Screening is the offer of testing for the presence or risk of a serious disease or condition to a defined group of healthy, non-symptomatic people, based on the principle that early detection of disease can improve health outcomes. The report is the result of an inquiry launched last year; responses were received from over fifty individuals and organisations, including the PHG Foundation.
The new report, National Health Screening, notes that public perception of health screening is generally positive and expectations of screening programmes high; this was said to make it more challenging to convey the potential harms from screening. The report concludes that ‘much more’ needed to be done to ensure that risks as well as benefits were clearly communicated in a balanced fashion by both the NHS and private providers. The Committee calls for a standardised process for the production of screening information and better communications training for health professionals.
With respect to the evidence base for screening (including costs), the importance of careful review by the National Screening Committee (NSC) is emphasised.

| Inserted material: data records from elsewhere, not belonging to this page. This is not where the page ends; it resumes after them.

/-- A decoded command is well formed, its encoding is the word it was decoded from, and its operands are the inputs that
stood beside that word (30_encoding.md R55, R56). -/
def Obligations.DecodedCommandKeepsItsWord : Prop :=
  ∀ (r : Request) (i : Instr), decodeRequest r = .ok i →
    WellFormed i = true ∧ (encode i).cmd = r.cmd ∧
    (∀ df fp fps h m s f, i = .load df fp fps h m s f →
      r.operands.fpsIn = fps ∧ r.operands.hIn = h ∧ r.operands.mIn = m ∧ r.operands.sIn = s ∧ r.operands.fIn = f) ∧
    (∀ u, i = .wrub u → r.operands.ubIn = u)

/-- R57: the condition for a legal word, the 18 legal words, that exactly they decode, and what every other word does. -/
def Obligations.LegalWordsAndIllegalWords : Prop :=
  (∀ c : CmdWord, legal c = true ↔
    (opcode c ∈ ([0x0, 0x2, 0x3, 0x4, 0x5, 0x6, 0x7, 0x8] : List (BitVec 4)) ∧ formatBits c = 0) ∨
    (opcode c = 0x1 ∧ c.extractLsb' 6 2 = 0) ∨
    (opcode c = 0x9 ∧ c.getLsbD 7 = false ∧ (c.extractLsb' 4 3).toNat ≤ 5)) ∧
  (∀ c : CmdWord, legal c = true ↔
    c ∈ ([0x00, 0x01, 0x11, 0x21, 0x31, 0x02, 0x03, 0x04, 0x05, 0x06, 0x07, 0x08, 0x09, 0x19, 0x29, 0x39, 0x49, 0x59] :
      List CmdWord)) ∧
  ((List.range 256).countP fun n => legal (BitVec.ofNat 8 n)) = 18 ∧
  ((List.range 256).countP fun n => !legal (BitVec.ofNat 8 n)) = 238 ∧
  (∀ r : Request, legal r.cmd = true ↔ ∃ i, decodeRequest r = .ok i) ∧
  (∀ (r : Request) (s : State), legal r.cmd = false →
    perform r s = .next { s with res := .zero, status := .illegal })

/-- The worked encodings of R63: the assembled line, its command word and inputs, and the decoder's answer. -/
def Obligations.WorkedEncodingsDecode : Prop :=
  assembleLine "LOAD 30, 10, 11, 12, 13, df=1".toList = some [.load true false 30 10 11 12 13] ∧
  encode (.load true false 30 10 11 12 13) = ⟨0x11, ⟨30, 10, 11, 12, 13, 0⟩⟩ ∧
  decodeRequest ⟨0x11, ⟨30, 10, 11, 12, 13, 0⟩⟩ = .ok (.load true false 30 10 11 12 13) ∧
  assembleLine "LOAD 60, 10, 11, 12, 13, df=1, fp=1".toList = some [.load true true 60 10 11 12 13] ∧
  encode (.load true true 60 10 11 12 13) = ⟨0x31, ⟨60, 10, 11, 12, 13, 0⟩⟩ ∧
  decodeRequest ⟨0x31, ⟨60, 10, 11, 12, 13, 0⟩⟩ = .ok (.load true true 60 10 11 12 13) ∧
  assembleLine "LOAD 25, 0, 0, 0, 0".toList = some [.load false false 25 0 0 0 0] ∧
  encode (.load false false 25 0 0 0 0) = ⟨0x01, ⟨25, 0, 0, 0, 0, 0⟩⟩ ∧
  decodeRequest ⟨0x01, ⟨25, 0, 0, 0, 0, 0⟩⟩ = .ok (.load false false 25 0 0 0 0) ∧
  assembleLine "WRUB 0xDEADBEEF".toList = some [.wrub 0xDEADBEEF] ∧
  encode (.wrub 0xDEADBEEF) = ⟨0x07, ⟨0, 0, 0, 0, 0, 0xDEADBEEF⟩⟩ ∧
  decodeRequest ⟨0x07, ⟨0, 0, 0, 0, 0, 0xDEADBEEF⟩⟩ = .ok (.wrub 0xDEADBEEF) ∧
  assembleLine "RDRATE dfph".toList = some [.rdrate 5] ∧
  encode (.rdrate 5) = ⟨0x59, .zero⟩ ∧
  decodeRequest ⟨0x59, .zero⟩ = .ok (.rdrate 5) ∧
  assembleLine "RDRATE 6".toList = some [.rdrate 6] ∧
  encode (.rdrate 6) = ⟨0x69, .zero⟩ ∧
  decodeRequest ⟨0x69, .zero⟩ = .error (.selOutOfRange 6)

/-- The remaining format N words of the opcode map (30_encoding.md R56), each with every operand input 0. -/
def Obligations.FormatNWordsDecode : Prop :=
  decodeRequest ⟨0x00, .zero⟩ = .ok .nop ∧ decodeRequest ⟨0x02, .zero⟩ = .ok .incr ∧
  decodeRequest ⟨0x03, .zero⟩ = .ok .decode ∧ decodeRequest ⟨0x04, .zero⟩ = .ok .tobcd ∧
  decodeRequest ⟨0x05, .zero⟩ = .ok .rdflags ∧ decodeRequest ⟨0x06, .zero⟩ = .ok .rdub ∧
  decodeRequest ⟨0x08, .zero⟩ = .ok .rdcnt ∧ decodeRequest ⟨0x12, .zero⟩ = .error (.reservedBits 0x12) ∧
  decodeRequest ⟨0x0A, .zero⟩ = .error (.reservedOpcode 0xA)

/-- Inputs outside a command's row have no effect on it (10_state.md R30). -/
def Obligations.UnusedInputsHaveNoEffect : Prop :=
  ∀ (r q : Request) (s : State), r.cmd = q.cmd →
    (opcode r.cmd ≠ 0x1 → opcode r.cmd ≠ 0x7 → perform r s = perform q s) ∧
    (opcode r.cmd = 0x7 → r.operands.ubIn = q.operands.ubIn → perform r s = perform q s) ∧
    (opcode r.cmd = 0x1 → r.operands.fpsIn = q.operands.fpsIn → r.operands.hIn = q.operands.hIn →
      r.operands.mIn = q.operands.mIn → r.operands.sIn = q.operands.sIn → r.operands.fIn = q.operands.fIn →
      perform r s = perform q s)

/-- R62: the two pseudo-commands, and the effect of ADVANCE on a configured core, `COUNTER <- trunc_32(COUNTER + n)`. -/
def Obligations.PseudoCommandsExpand : Prop :=
  (∀ (fps : Word16) (df : Bool), Instr.newTimecode fps df = .load df false fps 0 0 0 0) ∧
  (∀ n, Instr.advance n = List.replicate n .incr) ∧
  assembleLine "NEW 25".toList = some [Instr.newTimecode 25 false] ∧
  assembleLine "NEW 30, df=1".toList = some [Instr.newTimecode 30 true] ∧
  assembleLine "ADVANCE 4".toList = some (Instr.advance 4) ∧
  (∀ (n : Nat) (s : State), s.fps ≠ 0 →
    performAll ((Instr.advance (n + 1)).map encode) s =
      .next { s with counter := s.counter + BitVec.ofNat 32 (n + 1), res := .zero, status := .ok }) ∧
  (∀ s : State, performAll ((Instr.advance 0).map encode) s = .next s)

/-! ### The command step and the step of the machine -/

/-- R59, arm by arm: the order of the checks and the dispatch, with what each arm writes. -/
def Obligations.CommandStepFollowsItsPseudocode : Prop :=
  ∀ (r : Request) (s : State), perform r s = .next
    (if legal r.cmd = false then { s with res := .zero, status := .illegal }
    else if needsRate (opcode r.cmd) = true ∧ s.fps = 0 then { s with res := .zero, status := .unconfig }
    else if opcode r.cmd = 0x0 then { s with res := .zero, status := .ok }
    else if opcode r.cmd = 0x1 then
      if r.operands.fpsIn = 0 then { s with res := .zero, status := .badFps }
      else
        { s with
          fps := r.operands.fpsIn
          drop := r.cmd.getLsbD 4
          counter := fieldsToCount r.operands.fpsIn.toNat (r.cmd.getLsbD 4) r.operands.hIn.toNat r.operands.mIn.toNat
            r.operands.sIn.toNat r.operands.fIn.toNat (r.cmd.getLsbD 5)
          userBits := 0
          res := .zero
          status := .ok }
    else if opcode r.cmd = 0x2 then
      { s with counter := BitVec.ofNat 32 (s.counter.toNat + 1), res := .zero, status := .ok }
    else if opcode r.cmd = 0x3 then
      { s with
        res := ⟨BitVec.ofNat 32 s.fields.h, BitVec.ofNat 32 s.fields.m, BitVec.ofNat 32 s.fields.s,
          BitVec.ofNat 32 s.fields.f⟩
        status := .ok }
    else if opcode r.cmd = 0x4 then { s with res := ⟨toBcd s.fields, 0, 0, 0⟩, status := .ok }
    else if opcode r.cmd = 0x5 then
      { s with res := ⟨(BitVec.ofBool s.fieldMark ++ BitVec.ofBool s.drop).setWidth 32, 0, 0, 0⟩, status := .ok }
    else if opcode r.cmd = 0x6 then { s with res := ⟨s.userBits, 0, 0, 0⟩, status := .ok }
    else if opcode r.cmd = 0x7 then { s with userBits := r.operands.ubIn, res := .zero, status := .ok }
    else if opcode r.cmd = 0x8 then { s with res := ⟨s.counter, 0, 0, 0⟩, status := .ok }
    else
      { s with
        res := ⟨BitVec.ofNat 32 ((rateConsts s.fps.toNat).select (r.cmd.extractLsb' 4 3)), 0, 0, 0⟩
        status := .ok })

The report is critical of some screening programmes that were said to have been introduced ‘without a rigorous evidence base’ or NSC review.

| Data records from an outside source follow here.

theorem witness_StepRunsTheDecodedCommand :
    aboutToIncr.host = [.command ⟨0x02, .zero⟩] ∧ aboutToIncr.inFlight = none ∧
      decodeRequest ⟨0x02, .zero⟩ = .ok .incr := by decide
theorem witness_StepOnTheOtherEvents_illegal :
    (State.reset.withFetchWord 8 0x0F).host = [.command ⟨0x0F, .zero⟩] ∧
      (State.reset.withFetchWord 8 0x0F).inFlight = none ∧ legal 0x0F = false := by decide
theorem witness_StepOnTheOtherEvents_reset :
    ({ inFlightIncr with host := [.reset] } : State).host = [.reset] ∧ inFlightIncr.inFlight.isSome = true := by decide
theorem witness_StepOnTheOtherEvents_flight :
    inFlightIncr.inFlight = some ⟨⟨0x02, .zero⟩, 1⟩ ∧ ∀ rest, inFlightIncr.host ≠ .reset :: rest :=
  ⟨by decide, fun _ h => by cases h⟩
theorem witness_StepOnTheOtherEvents_idle : State.reset.host = [] ∧ State.reset.inFlight = none := by decide
theorem witness_RunAppliesCommandsInOrder :
    ([⟨0x02, .zero⟩] : List Request) ≠ [] ∧ aboutToIncr.inFlight = none ∧
      aboutToIncr.host = [⟨0x02, .zero⟩].map .command := by decide
theorem witness_StepKeepsInv : aboutToIncr.Inv ∧ step aboutToIncr = .next (after (step aboutToIncr)) :=
  ⟨by decide, rfl⟩
theorem witness_ClockEdgeKeepsInv :
    inFlightIncr.Inv ∧ clockEdge quiet inFlightIncr = .next (after (clockEdge quiet inFlightIncr)) :=
  ⟨by decide, rfl⟩
theorem witness_ConfiguredUntilReset :
    step aboutToIncr = .next (after (step aboutToIncr)) ∧ aboutToIncr.fps ≠ 0 := ⟨rfl, by decide⟩
theorem witness_ResetEdgeSetsEveryRegister :
    ({ quiet with rst := true } : PortsIn).rst = true ∧ offers.rst = false ∧ offers.cmdValid = true := by decide
theorem witness_ResetDiscardsTheFlight :
    inFlightIncr.inFlight = some ⟨⟨0x02, .zero⟩, 1⟩ ∧ ({ quiet with rst := true } : PortsIn).rst = true ∧
      ∀ q ∈ [quiet, quiet], q.rst = false ∧ q.cmdValid = false := by decide
theorem witness_RegistersHoldDuringTheFlight :
    (at_ 30 true 1799).inFlight = none ∧ (at_ 30 true 1799).cmdReady = true ∧ offers.rst = false ∧
      offers.cmdValid = true ∧ (∀ q ∈ ([] : List PortsIn), q.rst = false) ∧
      ([] : List PortsIn).length < latency offers.request.cmd :=
  ⟨by decide, by decide, by decide, by decide, by decide, latency_pos _⟩
/-- Also the witness of ResponseCarriesStatusAndResults. -/
theorem witness_EdgesUntilCompletionAreOneStep :
    (at_ 30 true 1799).inFlight = none ∧ (at_ 30 true 1799).cmdReady = true ∧ offers.rst = false ∧
      offers.cmdValid = true ∧ (∀ q ∈ List.replicate (latency offers.request.cmd) offers, q.rst = false) ∧
      (List.replicate (latency offers.request.cmd) offers).length = latency offers.request.cmd :=
  ⟨by decide, by decide, by decide, by decide, fun q hq => by rw [List.eq_of_mem_replicate hq]; rfl, List.length_replicate⟩
theorem witness_ResponseIsOnePulse :
    clockEdge quiet inFlightIncr = .next (after (clockEdge quiet inFlightIncr)) ∧
      (after (clockEdge quiet inFlightIncr)).rspValid = true := ⟨rfl, by decide⟩
theorem witness_InputsIgnoredWhileNotReady : inFlightIncr.cmdReady = false ∧ offers.rst = quiet.rst := by decide
theorem witness_FailedCommandIsPrecise :
    (after (perform ⟨0x0F, .zero⟩ (at_ 30 true 1799))).status ≠ .ok := by decide
theorem witness_CommandsThatNeedTheRate :
    legal 0x59 = true ∧ needsRate (opcode 0x59) = true ∧ State.reset.fps = 0 ∧ needsRate (opcode 0x31) = false ∧
      (at_ 1 false 0).fps ≠ 0 ∧ decodeRequest ⟨0x59, .zero⟩ = .ok (.rdrate 5) := by decide
theorem witness_UserBitsAreOpaque :
    exec (.wrub 7) State.reset = .next (after (exec (.wrub 7) State.reset)) ∧ Instr.decode ≠ .rdub := ⟨rfl, by decide⟩
theorem witness_ReadCommandsAreIdempotent : Instr.rdrate 5 = .rdrate 5 ∧ Instr.decode = .decode := by decide
theorem witness_commands_of_format_n :
    opcode 0x00 = 0x0 ∧ opcode 0x12 = 0x2 ∧ opcode 0x03 = 0x3 ∧ opcode 0xF4 = 0x4 ∧ opcode 0x05 = 0x5 ∧
      opcode 0x06 = 0x6 ∧ opcode 0x07 = 0x7 ∧ opcode 0x08 = 0x8 ∧ formatBits 0x08 = 0 ∧ formatBits 0x12 ≠ 0 := by decide
theorem witness_RdcntReturnsTheCounter :
    State.reset.BlankWhenUnconfigured ∧ State.reset.fps = 0 ∧ (at_ 31 false 1).fps.toNat > 30 := by decide
theorem witness_RdubReturnsTheUserBits : (1 : Word16) ≠ 0 ∧ (65535 : Word16) ≠ 0 := by decide
theorem witness_IncrAdvancesTheCounter :
    (at_ 1 false 0xFFFFFFFF).fps ≠ 0 ∧ (at_ 1 false 0xFFFFFFFF).counter = 0xFFFFFFFF ∧ State.reset.fps = 0 ∧
      (at_ 30 true 1799).fps = 30 ∧ (at_ 30 true 1799).drop = true ∧ (at_ 30 true 1799).counter = 1799 ∧
      exec .incr (at_ 30 true 1799) = .next (after (exec .incr (at_ 30 true 1799))) :=
  ⟨by decide, by decide, by decide, by decide, by decide, by decide, rfl⟩
theorem witness_LoadConstructsATimecode :
    (1 : Word16) ≠ 0 ∧ (31 : Word16) ≠ 0 ∧ opcode 0x31 = 0x1 ∧ (0x31 : CmdWord).extractLsb' 6 2 = 0 ∧
      opcode 0x41 = 0x1 ∧ (0x41 : CmdWord).extractLsb' 6 2 ≠ 0 := by decide
theorem witness_DecodeReturnsTheFields :
    (at_ 65535 true 0xFFFFFFFF).fps ≠ 0 ∧ State.reset.fps = 0 ∧ (at_ 31 true 0).fps.toNat > 30 ∧
      (at_ 31 true 0).counter.getLsbD 0 = false ∧ (at_ 30 true 1800).fps = 30 ∧ (at_ 30 true 1800).drop = true ∧
      (at_ 30 true 1800).counter = 1800 := by decide
theorem witness_TobcdReturnsTheBcdWord :
    (at_ 1 true 0).fps ≠ 0 ∧ State.reset.fps = 0 ∧ (at_ 31 true 2).fps.toNat > 30 ∧
      (at_ 31 true 2).counter.getLsbD 0 = false ∧ (at_ 30 true 1099073).fps = 30 ∧ (at_ 30 true 1099073).drop = true ∧
      (at_ 30 true 1099073).counter = 1099073 := by decide
theorem witness_RdflagsReturnsTheFlags : (at_ 30 true 1).fps ≠ 0 ∧ State.reset.fps = 0 ∧ opcode 0x05 = 0x5 := by decide
theorem witness_RdrateReturnsTheConstant :
    (at_ 65535 true 0).fps ≠ 0 ∧ (5 : BitVec 3).toNat ≤ 5 ∧ (0 : BitVec 3).toNat ≤ 5 ∧ State.reset.fps = 0 ∧
      opcode 0x59 = 0x9 ∧ opcode 0x89 = 0x9 ∧ (at_ 65535 true 0).fps = 65535 ∧ (at_ 30 true 0).fps = 30 := by decide
theorem witness_TruncationMayComeAtAnyPoint : ValidLabel 49711 false 59 59 24854 ∧ (23 : Nat) < 24 := by decide
theorem witness_FieldPairIsBitZero : (31 : Nat) > 30 ∧ (30 : Nat) ≤ 30 := by decide
theorem witness_MissingLabelAliasesAnEarlierFrame :
    MissingLabel 1 true 1 1 0 ∧ MissingLabel 30 true 59 0 1 ∧ 2 ≤ (rateConsts 2).sf ∧ MissingLabel 2 true 1 0 1 ∧
      exactCount 30 true 0 59 0 1 false < 2 ^ 32 := by decide
theorem witness_DecodedFieldsAreInRange : (1 : Nat) ≤ 1 ∧ (1 : Nat) ≤ 65535 ∧ (65535 : Nat) ≤ 65535 := by decide
theorem witness_ValidLabelRoundTrip :
    ValidLabel 30 true 1 0 2 ∧ exactCount 30 true 0 1 0 2 false < 2 ^ 32 ∧ ValidLabel 1 true 59 2 0 ∧
      ValidLabel 49711 false 59 59 24854 ∧ exactCount 49711 false 23 59 59 24854 true < 2 ^ 32 := by decide
theorem witness_CountRoundTrip : countToFields 60 true 3600 = countToFields 60 true 3601 := by decide
theorem witness_HoursNeverWrap :
    countToBase 30 2589408 = 24 * (rateConsts 30).dfph ∧ countToBase 60 5184000 = 24 * (rateConsts 60).fph := by decide
theorem witness_BcdWordPlacesTheDigits : (159 : Nat) ≤ 159 ∧ 160 ≤ (160 : Nat) := by decide
theorem witness_SourceBcdExamplesHold :
    14 ≤ scaledFps (14 : Word16).toNat ∧ 14 ≤ scaledFps (31 : Word16).toNat ∧ 14 ≤ scaledFps (65535 : Word16).toNat := by
  decide
theorem witness_FieldMarkAlternates : (at_ 31 false 0xFFFFFFFF).fps.toNat > 30 ∧ (at_ 65535 false 0).fps.toNat > 30 := by
  decide
theorem witness_IncrementsEqualOneLoad :
    (at_ 30 true 17980).fps ≠ 0 ∧ (at_ 30 true 17980).counter.toNat + 4 < 2 ^ 32 ∧
      fieldsToCount 30 true 0 10 0 2 false = BitVec.ofNat 32 ((at_ 30 true 17980).counter.toNat + 4) := by decide
theorem witness_IncrementShowsTheFollowingLabel :
    (at_ 3 true 179).fps ≠ 0 ∧ 3 ≤ (rateConsts (at_ 3 true 179).fps.toNat).sf ∧ (at_ 3 true 179).counter ≠ 0xFFFFFFFF := by
  decide
theorem witness_DecodeThenLoadRestoresTheCounter : (at_ 65535 true 0xFFFFFFFF).fps ≠ 0 := by decide
theorem witness_UserBitsBelongAfterLoad :
    (25 : Word16) ≠ 0 ∧ ∀ i ∈ [Instr.incr, .decode], (∀ v, i ≠ .wrub v) ∧ ∀ a b c d e g k, i ≠ .load a b c d e g k := by
  refine ⟨by decide, fun i hi => ?_⟩
  simp only [List.mem_cons, List.not_mem_nil, or_false] at hi
  rcases hi with rfl | rfl <;> exact ⟨fun _ h => (by cases h), fun _ _ _ _ _ _ _ h => (by cases h)⟩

Besides calling for use of a more robust and transparent evidence review process by the NSC, the report also recommends development of improved horizon-scanning capacity for relevant new technological developments; many genomic tests fall into this category. NSC Director of Programmes Dr Anne Mackie cited the example of non-invasive prenatal diagnosis as an example of previous responsiveness to emerging science by the NSC; the potential impact of this new technology on health services including antenatal screening was first highlighted by the PHG Foundation’s 2009 report, Cell-free fetal nucleic acids for non-invasive prenatal diagnosis.
The Committee also recognised the particular impact of genomic technologies and screening for rare inherited diseases, which require a special consideration with respect to evidence requirements and may raise distinct ethical, legal and social issues (ELSI). In particular, a review of the criteria for decision-making on potential genetic screening programmes is recommended.
Looking ahead, Committee chair Andrew Miller MP said: “Developments in genetic science mean that it should soon become possible to target screening programmes directly at those most of risk of certain diseases. It is imperative that the UK National Screening Committee develops its capacity for horizon scanning and ensures that proven developments in screening are supported and implemented across the NHS”.
PHG Foundation Director Dr Hilary Burton, who gave evidence to the inquiry on screening, said that she was pleased by the attention paid to the Foundation’s work on stratified screening for cancer and how this would impact on health systems, adding: “We were very clear, as were other witnesses, that risk stratification would become a reality in screening programmes and so we welcome the Committee’s strong recommendation that the NSC and the NHS should look at how such developments would be supported and a wider commitment to achieving some formal mechanism for horizon scanning for the Committee”.